Facial esthetic research has been conducted by using deep learning in facial aesthetic prediction^35,36,37 and the facial rejuvenation recommendation system³⁸. However, studies on the examination of the facial anatomical structures, which is helpful in diagnosing facial skin disease³⁹, preventing iatrogenic side effects, and establishing the safest and most effective treatment plan, are few^{1,4,6,8,9,32,40,41}. Moreover, several previous deep learning models have not yet established which model is acceptable to classify the facial US images and how many data sets are needed, even though the anatomical information is crucial for some clinical tasks such as deciphering facial structures of US images before a procedure. Therefore, we aimed to estimate the value of deep learning for facial US images by assessing the classification performance for facial US images through transfer learning using current representative deep learning models and analyzing the classification criteria.

Materials and methods

All experimental procedures in this study were performed in accordance with the Declaration of Helsinki of the World Medical Association (version of October 2013). The study was approved by the Institutional Review Board of Yonsei University Dental Hospital (approval no. 2-2019-0026, granted on July 30, 2019). A real-time two-dimensional B-mode US system (E-CUBE 15 Platinum, ALPINION Medical Systems, Seoul, Korea) with a 60-mm-wide linear-array transducer (8.0–17.0 MHz; L8-17X, ALPINION Medical Systems) was used to obtain US images of the masseter muscle of healthy young individuals. These US images are unpublished data. The tables and figures in this paper were constructed based on data from the Supplementary Information.
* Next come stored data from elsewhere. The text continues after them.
-- ==== Sys2Proof/Machine/ControlFlow.lean ====
section
/-! DEFINITION. Control flow (spec 40_control_flow). Every meaning runs on the state the cycle hands to the executor: the
inputs are latched and `pc` is `a + 2` (10_state R25). -/

namespace Sys2Proof.Machine

/-- `if c: pc <- pc + 2`; otherwise nothing (R103 to R106, R190, R191). The skipped word is never fetched (R110). -/
def State.skipIf (s : State) (c : Bool) : State := s.setPc (if c then s.pc + 2 else s.pc)

/-- RET, R100: the last return address into pc and off the stack; StackUnderflow when the stack is empty. -/
def execRet (s : State) : Host.Outcome State Fault Refusal :=
  match s.stack.getLast? with
  | none => .next (s.raise .stackUnderflow (encodeWord .ret) none)
  | some a => .next ((s.setPc a).setStack s.stack.dropLast)

/-- JP, R101: `pc <- NNN`. -/
def execJp (nnn : Word12) (s : State) : Host.Outcome State Fault Refusal :=
  .next (s.setPc (addrOfNnn nnn))

/-- CALL, R102: pushes pc, "the already-advanced return address", then `pc <- NNN`; StackOverflow when the stack already
holds STACK_DEPTH entries (more than that no run reaches, R42). -/
def execCall (nnn : Word12) (s : State) : Host.Outcome State Fault Refusal :=
  if s.params.stackDepth ≤ s.stack.length then .next (s.raise .stackOverflow (encodeWord (.call nnn)) none)
  else .next (s.pushPc.setPc (addrOfNnn nnn))

/-- SE Vx, nn, R103. -/
def execSeImm (x : Reg) (nn : Byte) (s : State) : Host.Outcome State Fault Refusal :=
  .next (s.skipIf (s.getV x == nn))

/-- SNE Vx, nn, R104. -/
def execSneImm (x : Reg) (nn : Byte) (s : State) : Host.Outcome State Fault Refusal :=
  .next (s.skipIf (s.getV x != nn))

/-- SE Vx, Vy, R105. -/
def execSeReg (x y : Reg) (s : State) : Host.Outcome State Fault Refusal :=
  .next (s.skipIf (s.getV x == s.getV y))

/-- SNE Vx, Vy, R106. -/
def execSneReg (x y : Reg) (s : State) : Host.Outcome State Fault Refusal :=
  .next (s.skipIf (s.getV x != s.getV y))

/-- JP V0, nnn, R107: the sum is not wrapped to 12 bits (D2). -/
def execJpV0 (nnn : Word12) (s : State) : Host.Outcome State Fault Refusal :=
  .next (s.setPc (addrOfSum nnn (s.getV 0)))

end Sys2Proof.Machine
end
Participant selection and data acquisition

Signed written informed consent and facial US image data were obtained from 86 healthy, young individuals (48 males and 38 females, aged 25.4 ± 4.1 years). The exclusion criteria were orthodontic treatment, temporomandibular joint disorder, plastic surgery, or botulinum neurotoxin injection within the previous 6 months. The participants were placed in a supine position on a chair reclined at 45°. The US sampling frequency was adjusted to 15.0 MHz, which is an ideal frequency for observing depths between 1.5 and 4 cm, depending on the presence of skin, fat, and muscle tissues. The US transducer was positioned perpendicular to the skin surface over the scanning site. US scanning was performed on the midline and left side of the face. We used MATLAB deep-learning tools to implement the predictive model.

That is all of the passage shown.